# New lights



## kor (Dec 22, 2015)

I finally broke down and bought some really good lights for photography. What a difference! 


View attachment 168010View attachment 168011


----------



## 2find4me (Dec 22, 2015)

Wow... So that's how they make the white background. Nice bottles!


----------



## Nevadabottles (Dec 22, 2015)

Those pictures are very nice and I like the Waner's Safe Diabetes cure bottle.


----------



## Bass Assassin (Dec 23, 2015)

Got to love the mouth on those tippecanoe's.


----------



## Harry Pristis (Dec 23, 2015)

kor said:


> I finally broke down and bought some really good lights for photography. What a difference!



Nice bottles, nice images!  How about describing your new lights and the set-up you used to produce the images.  Many of us might benefit from your experience.


----------



## kor (Dec 23, 2015)

Thanks guys!


Harry Pristis said:


> Nice bottles, nice images!  How about describing your new lights and the set-up you used to produce the images.  Many of us might benefit from your experience.



Sure thing. I threw together a quick pic to show my basic set-up. You need to adjust  the light up/down and farther/closer to the bottle depending on your  camera settings and strength of your lights. I put a white piece of card stock behind mine and really use the over head light for back lighting.
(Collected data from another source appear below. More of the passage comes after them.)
-- ==== Sys2Proof/Tests/Slice0.lean ====
section
/-! SUPPORT. Tests of the model against numbers of the manual, the refusals of the well-formedness check, and, for each
statement with hypotheses, a state and operands that meet them. -/

namespace Sys2Proof.Tests

-- One thread: Lean starts a thread for each kernel evaluation that waits, and check.sh limits the memory they may take.
set_option Elab.async false

open Sys2Proof.Machine

/-! ### Helpers -/

/-- The state after a command. -/
def after (c : Instr) (s : State) : State :=
  match exec c s with
  | .next t => t
  | .fault _ => s
  | .refused _ => s

/-- The payloads of the responses after a command. -/
def replies (c : Instr) (s : State) : List (List Octet) := (after c s).responses.map fun m => m.payload

def z : State := State.reset

/-- A frame of one slot, class 2, identity 31h, with the check of R3. -/
def frameOctets (pos : Position) (rolling : Bool) (sample : Int) (lane : List Octet) : List Octet :=
  (SentFrame.mk 2 rolling false false 1 0x31 pos (Vector.replicate 64 sample) lane 0).octets

def idleLane : List Octet := [0, 0, 0, 0]

def oneSlot : Announcement := ⟨2, 1, 0x31⟩

/-- A receiver in a state, with its announcement, counts and buffer. -/
def receiver (st : LinkState) (run bad : Nat) (buf : Elastic) : Receiver := ⟨st, some oneSlot, run, bad, zeroSamples, buf⟩

def withLink (l : Link) (r : Receiver) (s : State) : State := s.setLink l r

/-- Link A accepted and the clock locked, the transport rolling at 100. -/
def lockedAt (bad : Nat) : State :=
  { withLink .a (receiver .accepted 16 bad idleBuffer) z with clock := ⟨.locked, [], true, none⟩, tracker := ⟨100, true⟩ }

def withSlot (t : Fin 128) (x : Slot) (s : State) : State := { s with egress := s.egress.set t x }

def withReport (r : Report) (s : State) : State := { s with report := r }

/-! ### Well-formedness -/

theorem test_ill_formed_frame_refused : wellFormed (.passingFrame .b [0xB4, 0x20, 1, 0x31] 0 ⟨0, 0⟩) = false := by decide +kernel

theorem test_wrong_check_refused :
    wellFormed (.passingFrame .b ((frameOctets 7 true 5 idleLane).set 5 0xFF) 0 ⟨0, 0⟩) = false := by decide +kernel

theorem test_good_frame_admitted : wellFormed (.passingFrame .b (frameOctets 7 true 5 idleLane) 0 ⟨0, 0⟩) = true := by
  decide +kernel

theorem test_payload_of_59_refused : wellFormed (.writeTable 1 (List.replicate 59 0)) = false := by decide +kernel

theorem test_payload_of_58_admitted : wellFormed (.writeTable 1 (List.replicate 58 0)) = true := by decide +kernel

theorem test_known_kind_refused : wellFormed (.unknownCommandKind 0x10 1 []) = false := by decide +kernel

theorem test_unknown_kind_admitted : wellFormed (.unknownCommandKind 0x11 1 []) = true := by decide +kernel

/-! ### Arithmetic (the anchors of R60, the worked ramp of section 4.4, the worked case of section 6.3, section 7.7) -/

theorem test_multipliers : ([-960, -40, -48, -80, 0, 144].map fun x : Int => multiplier [x]) = [0, 36854, 32846, 20724, 65536, 520571] := by
  decide +kernel

/-- Section 6.3: channel 13 of bus 5, channel 15 with its mute component at −960, channel 16 at −850. -/
theorem test_effective_codes :
    ([[-24, -16, 0, 0], [96, 0, 0, -960], [-850, 0, 0, 0]] : List (List Int)).map multiplier = [36854, 0, 0] := by decide +kernel

/-- Section 4.4: the ramp from −80 to 0 over 48, then from −40 to −80 over 96. -/
theorem test_worked_ramp :
    ([1, 2, 3, 12, 24].map fun k => (Ramp.mk (-80) 0 48 k).cur) = [-79, -77, -75, -60, -40] ∧
      ([1, 2, 3, 48, 95, 96].map fun k => (Ramp.mk (-40) (-80) 96 k).cur) = [-40, -40, -41, -60, -79, -80] := by decide +kernel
This helps the bottle and the background look more separate. 
View attachment 168041

The lights I bought are here:
http://www.amazon.com/gp/product/B00V9VON2U?psc=1&redirect=true&ref_=oh_aui_detailpage_o03_s00


----------



## Harry Pristis (Dec 23, 2015)

Nice!  Daylight CFLs are a boon to our image-making!  I use CFLs, color-corrected flourescents, and even color-corrected LEDs for some purposes.


----------



## ScottBSA (Jan 5, 2016)

Very nice photos.
Thanks for the info on your set up as well.  Some day I'll figure it out as well.

Scott


----------